Dataset entries

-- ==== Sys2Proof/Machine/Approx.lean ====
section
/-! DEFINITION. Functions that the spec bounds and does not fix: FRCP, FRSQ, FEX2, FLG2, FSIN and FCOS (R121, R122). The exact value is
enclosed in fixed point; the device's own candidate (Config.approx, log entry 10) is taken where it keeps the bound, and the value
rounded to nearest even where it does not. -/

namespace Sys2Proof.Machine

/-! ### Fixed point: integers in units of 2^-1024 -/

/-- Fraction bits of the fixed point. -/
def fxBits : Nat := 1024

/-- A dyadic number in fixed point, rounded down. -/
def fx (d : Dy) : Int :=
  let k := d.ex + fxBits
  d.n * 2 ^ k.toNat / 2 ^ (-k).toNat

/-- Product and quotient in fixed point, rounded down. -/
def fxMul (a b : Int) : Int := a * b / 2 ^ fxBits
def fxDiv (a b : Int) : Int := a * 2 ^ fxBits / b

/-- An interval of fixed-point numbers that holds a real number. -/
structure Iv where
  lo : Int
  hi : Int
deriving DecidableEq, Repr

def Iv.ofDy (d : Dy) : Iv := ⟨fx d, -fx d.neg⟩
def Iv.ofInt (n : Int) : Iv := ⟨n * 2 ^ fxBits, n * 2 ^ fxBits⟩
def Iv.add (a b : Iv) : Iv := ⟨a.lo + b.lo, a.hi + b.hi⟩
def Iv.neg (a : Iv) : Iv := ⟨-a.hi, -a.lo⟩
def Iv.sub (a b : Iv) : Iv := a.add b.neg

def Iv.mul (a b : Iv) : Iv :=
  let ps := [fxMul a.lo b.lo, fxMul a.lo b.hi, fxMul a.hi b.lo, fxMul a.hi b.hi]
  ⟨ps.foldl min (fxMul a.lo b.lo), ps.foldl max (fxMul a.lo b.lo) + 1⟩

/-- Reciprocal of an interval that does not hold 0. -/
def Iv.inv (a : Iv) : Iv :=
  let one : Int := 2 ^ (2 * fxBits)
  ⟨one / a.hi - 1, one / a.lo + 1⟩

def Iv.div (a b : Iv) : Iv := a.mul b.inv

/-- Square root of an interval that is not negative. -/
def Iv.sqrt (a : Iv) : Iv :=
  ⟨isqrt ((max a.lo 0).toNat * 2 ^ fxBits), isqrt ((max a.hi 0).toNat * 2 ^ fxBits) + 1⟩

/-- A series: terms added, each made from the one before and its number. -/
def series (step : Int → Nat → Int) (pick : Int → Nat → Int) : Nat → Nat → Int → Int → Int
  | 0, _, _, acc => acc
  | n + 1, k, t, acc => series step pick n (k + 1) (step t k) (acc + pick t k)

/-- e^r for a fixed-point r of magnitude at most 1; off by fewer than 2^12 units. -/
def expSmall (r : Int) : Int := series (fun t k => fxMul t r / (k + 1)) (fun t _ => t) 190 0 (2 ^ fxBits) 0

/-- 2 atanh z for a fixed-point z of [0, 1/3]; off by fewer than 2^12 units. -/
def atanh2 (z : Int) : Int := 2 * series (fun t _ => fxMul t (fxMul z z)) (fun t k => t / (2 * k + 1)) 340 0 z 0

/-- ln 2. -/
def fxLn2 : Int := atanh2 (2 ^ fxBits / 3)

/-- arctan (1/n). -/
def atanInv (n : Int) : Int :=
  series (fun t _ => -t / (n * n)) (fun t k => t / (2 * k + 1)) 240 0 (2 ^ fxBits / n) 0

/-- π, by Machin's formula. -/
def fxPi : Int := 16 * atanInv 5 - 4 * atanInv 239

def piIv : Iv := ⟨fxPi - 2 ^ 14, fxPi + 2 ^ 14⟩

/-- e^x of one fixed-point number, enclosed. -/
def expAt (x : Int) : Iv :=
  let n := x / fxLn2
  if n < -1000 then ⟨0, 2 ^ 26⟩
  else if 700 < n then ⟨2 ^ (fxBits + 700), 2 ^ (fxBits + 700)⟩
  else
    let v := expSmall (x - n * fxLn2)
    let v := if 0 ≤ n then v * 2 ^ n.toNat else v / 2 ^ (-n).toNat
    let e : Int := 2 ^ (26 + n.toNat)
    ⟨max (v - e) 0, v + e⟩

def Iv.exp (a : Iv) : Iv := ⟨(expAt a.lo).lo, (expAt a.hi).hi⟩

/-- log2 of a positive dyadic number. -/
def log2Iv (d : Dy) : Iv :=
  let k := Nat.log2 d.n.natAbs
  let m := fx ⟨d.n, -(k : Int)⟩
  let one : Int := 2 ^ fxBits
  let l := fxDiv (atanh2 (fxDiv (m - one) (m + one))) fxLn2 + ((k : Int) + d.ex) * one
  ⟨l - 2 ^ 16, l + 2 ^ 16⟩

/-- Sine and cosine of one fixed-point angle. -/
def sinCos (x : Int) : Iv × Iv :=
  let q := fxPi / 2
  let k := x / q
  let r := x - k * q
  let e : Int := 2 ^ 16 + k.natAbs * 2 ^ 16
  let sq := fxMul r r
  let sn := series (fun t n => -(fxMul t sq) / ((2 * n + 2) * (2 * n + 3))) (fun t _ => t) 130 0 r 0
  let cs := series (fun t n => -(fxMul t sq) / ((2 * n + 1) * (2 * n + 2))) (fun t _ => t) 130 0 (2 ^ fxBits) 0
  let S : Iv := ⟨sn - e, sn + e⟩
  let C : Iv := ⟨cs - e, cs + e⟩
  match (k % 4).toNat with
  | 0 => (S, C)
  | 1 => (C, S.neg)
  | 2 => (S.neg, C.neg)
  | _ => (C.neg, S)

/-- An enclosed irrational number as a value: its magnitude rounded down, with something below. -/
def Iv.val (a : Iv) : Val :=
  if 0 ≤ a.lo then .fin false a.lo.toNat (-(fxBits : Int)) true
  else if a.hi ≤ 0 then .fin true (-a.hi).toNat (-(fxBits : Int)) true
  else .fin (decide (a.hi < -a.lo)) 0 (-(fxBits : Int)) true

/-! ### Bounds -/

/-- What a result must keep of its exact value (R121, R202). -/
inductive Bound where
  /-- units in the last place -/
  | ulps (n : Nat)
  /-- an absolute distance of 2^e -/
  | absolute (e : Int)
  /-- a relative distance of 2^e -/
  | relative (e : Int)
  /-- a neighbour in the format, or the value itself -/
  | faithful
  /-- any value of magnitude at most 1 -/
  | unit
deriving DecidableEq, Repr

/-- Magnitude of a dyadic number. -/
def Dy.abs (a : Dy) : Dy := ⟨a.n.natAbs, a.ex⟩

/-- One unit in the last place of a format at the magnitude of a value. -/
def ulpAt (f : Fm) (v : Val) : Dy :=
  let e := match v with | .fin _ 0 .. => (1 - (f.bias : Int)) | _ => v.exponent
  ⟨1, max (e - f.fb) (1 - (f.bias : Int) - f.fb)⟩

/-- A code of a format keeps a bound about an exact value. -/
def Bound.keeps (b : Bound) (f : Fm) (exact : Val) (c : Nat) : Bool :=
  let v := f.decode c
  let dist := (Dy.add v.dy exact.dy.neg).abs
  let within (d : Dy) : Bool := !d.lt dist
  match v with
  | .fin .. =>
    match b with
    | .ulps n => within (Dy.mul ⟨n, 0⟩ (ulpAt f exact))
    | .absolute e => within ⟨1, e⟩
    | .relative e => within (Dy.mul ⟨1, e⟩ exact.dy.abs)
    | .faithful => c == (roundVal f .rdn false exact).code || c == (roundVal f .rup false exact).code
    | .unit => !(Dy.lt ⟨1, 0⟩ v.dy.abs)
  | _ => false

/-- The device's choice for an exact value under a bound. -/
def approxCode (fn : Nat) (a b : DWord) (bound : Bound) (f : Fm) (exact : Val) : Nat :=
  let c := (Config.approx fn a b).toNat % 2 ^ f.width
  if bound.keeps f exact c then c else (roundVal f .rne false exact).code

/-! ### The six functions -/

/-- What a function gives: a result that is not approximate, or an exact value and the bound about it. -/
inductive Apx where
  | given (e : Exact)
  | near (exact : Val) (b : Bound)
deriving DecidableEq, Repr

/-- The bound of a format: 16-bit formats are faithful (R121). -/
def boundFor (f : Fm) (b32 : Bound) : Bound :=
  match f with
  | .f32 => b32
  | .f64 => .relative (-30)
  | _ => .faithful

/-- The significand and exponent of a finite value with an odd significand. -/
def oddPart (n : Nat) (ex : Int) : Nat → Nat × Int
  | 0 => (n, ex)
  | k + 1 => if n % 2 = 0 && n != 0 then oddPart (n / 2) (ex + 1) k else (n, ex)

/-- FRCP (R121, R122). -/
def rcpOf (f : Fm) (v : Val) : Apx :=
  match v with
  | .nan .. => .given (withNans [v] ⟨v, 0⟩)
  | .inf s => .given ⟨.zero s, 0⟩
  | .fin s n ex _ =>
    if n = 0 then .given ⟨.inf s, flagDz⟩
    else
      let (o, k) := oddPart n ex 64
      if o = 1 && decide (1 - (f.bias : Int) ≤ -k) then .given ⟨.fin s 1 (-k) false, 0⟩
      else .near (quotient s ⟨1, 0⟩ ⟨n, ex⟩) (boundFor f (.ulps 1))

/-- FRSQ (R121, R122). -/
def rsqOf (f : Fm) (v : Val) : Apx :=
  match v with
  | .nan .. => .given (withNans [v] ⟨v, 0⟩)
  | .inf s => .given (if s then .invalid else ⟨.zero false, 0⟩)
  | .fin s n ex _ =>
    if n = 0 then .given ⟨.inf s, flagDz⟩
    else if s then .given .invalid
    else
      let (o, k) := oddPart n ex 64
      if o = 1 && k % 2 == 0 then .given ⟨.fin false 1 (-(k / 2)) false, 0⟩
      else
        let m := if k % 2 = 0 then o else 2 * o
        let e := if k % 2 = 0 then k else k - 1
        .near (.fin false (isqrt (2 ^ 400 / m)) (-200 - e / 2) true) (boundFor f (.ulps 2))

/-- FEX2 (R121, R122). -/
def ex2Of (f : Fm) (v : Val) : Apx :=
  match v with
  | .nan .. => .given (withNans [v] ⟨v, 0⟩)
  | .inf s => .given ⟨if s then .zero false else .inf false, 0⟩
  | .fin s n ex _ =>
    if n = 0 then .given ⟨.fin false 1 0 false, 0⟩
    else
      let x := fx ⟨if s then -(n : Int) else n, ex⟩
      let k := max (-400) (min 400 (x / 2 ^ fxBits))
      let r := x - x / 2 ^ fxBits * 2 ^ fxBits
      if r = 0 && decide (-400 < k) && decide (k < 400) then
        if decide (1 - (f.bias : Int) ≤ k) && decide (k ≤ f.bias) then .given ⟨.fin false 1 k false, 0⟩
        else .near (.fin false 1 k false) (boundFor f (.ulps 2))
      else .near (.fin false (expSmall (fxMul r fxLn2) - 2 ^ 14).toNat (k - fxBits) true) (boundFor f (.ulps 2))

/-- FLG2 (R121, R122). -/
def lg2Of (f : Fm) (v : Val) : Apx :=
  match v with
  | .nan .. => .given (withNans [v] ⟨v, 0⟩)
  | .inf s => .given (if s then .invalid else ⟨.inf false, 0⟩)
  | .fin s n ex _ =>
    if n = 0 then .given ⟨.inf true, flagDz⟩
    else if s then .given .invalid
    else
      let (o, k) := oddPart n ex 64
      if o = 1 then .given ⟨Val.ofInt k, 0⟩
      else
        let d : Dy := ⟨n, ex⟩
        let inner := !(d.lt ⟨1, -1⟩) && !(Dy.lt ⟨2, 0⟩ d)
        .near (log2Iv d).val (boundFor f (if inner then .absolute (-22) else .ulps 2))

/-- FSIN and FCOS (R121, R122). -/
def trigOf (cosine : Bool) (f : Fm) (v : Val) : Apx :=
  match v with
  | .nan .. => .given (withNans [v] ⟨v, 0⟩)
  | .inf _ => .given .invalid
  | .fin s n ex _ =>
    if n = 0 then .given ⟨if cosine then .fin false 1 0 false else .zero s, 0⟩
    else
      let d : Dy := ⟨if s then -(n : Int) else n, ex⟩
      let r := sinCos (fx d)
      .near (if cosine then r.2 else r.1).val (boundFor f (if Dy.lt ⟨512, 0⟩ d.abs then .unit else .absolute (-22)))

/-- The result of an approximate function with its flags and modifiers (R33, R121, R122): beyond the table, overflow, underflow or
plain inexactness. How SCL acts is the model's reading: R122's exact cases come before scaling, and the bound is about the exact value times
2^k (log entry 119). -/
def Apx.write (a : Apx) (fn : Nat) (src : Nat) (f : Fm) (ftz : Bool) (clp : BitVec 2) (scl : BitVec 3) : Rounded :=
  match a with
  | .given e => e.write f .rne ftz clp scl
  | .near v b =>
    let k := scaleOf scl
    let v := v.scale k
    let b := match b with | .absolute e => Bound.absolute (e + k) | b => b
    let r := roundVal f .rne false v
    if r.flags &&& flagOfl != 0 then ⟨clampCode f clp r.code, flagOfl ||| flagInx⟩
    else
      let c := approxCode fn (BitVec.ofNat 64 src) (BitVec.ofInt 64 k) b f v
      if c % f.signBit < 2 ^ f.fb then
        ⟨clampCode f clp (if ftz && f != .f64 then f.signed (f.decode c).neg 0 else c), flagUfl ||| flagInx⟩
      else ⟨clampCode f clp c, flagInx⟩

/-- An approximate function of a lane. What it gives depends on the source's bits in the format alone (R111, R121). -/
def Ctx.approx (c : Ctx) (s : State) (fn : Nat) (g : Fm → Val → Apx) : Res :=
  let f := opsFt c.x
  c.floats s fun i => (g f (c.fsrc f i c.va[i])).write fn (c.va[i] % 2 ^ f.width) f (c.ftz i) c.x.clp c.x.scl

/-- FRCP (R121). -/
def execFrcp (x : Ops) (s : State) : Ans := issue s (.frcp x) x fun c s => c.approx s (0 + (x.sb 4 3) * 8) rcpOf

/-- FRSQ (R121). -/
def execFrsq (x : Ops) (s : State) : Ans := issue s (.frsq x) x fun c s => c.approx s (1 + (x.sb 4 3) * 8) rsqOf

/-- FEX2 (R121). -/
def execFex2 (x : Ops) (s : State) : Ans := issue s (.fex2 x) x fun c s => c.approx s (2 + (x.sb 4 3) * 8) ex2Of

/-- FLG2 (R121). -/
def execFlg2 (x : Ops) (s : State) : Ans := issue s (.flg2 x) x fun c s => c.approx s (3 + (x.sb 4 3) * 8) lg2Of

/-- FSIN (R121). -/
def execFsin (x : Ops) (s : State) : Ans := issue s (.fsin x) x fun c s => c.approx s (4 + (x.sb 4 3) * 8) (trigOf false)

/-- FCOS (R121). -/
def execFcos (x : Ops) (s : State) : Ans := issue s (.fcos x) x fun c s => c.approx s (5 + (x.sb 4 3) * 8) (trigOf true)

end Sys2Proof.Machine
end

*DESCRIPTION OF THE TASK*:
What you give back should be only the lines of the records above, starting at the line with "else ⟨clampCode f clp c, flagInx⟩" and ending at the line with "let f := opsFt c.x", restated word for word.

*THE COMPLETED TASK*:
      else ⟨clampCode f clp c, flagInx⟩

/-- An approximate function of a lane. What it gives depends on the source's bits in the format alone (R111, R121). -/
def Ctx.approx (c : Ctx) (s : State) (fn : Nat) (g : Fm → Val → Apx) : Res :=
  let f := opsFt c.x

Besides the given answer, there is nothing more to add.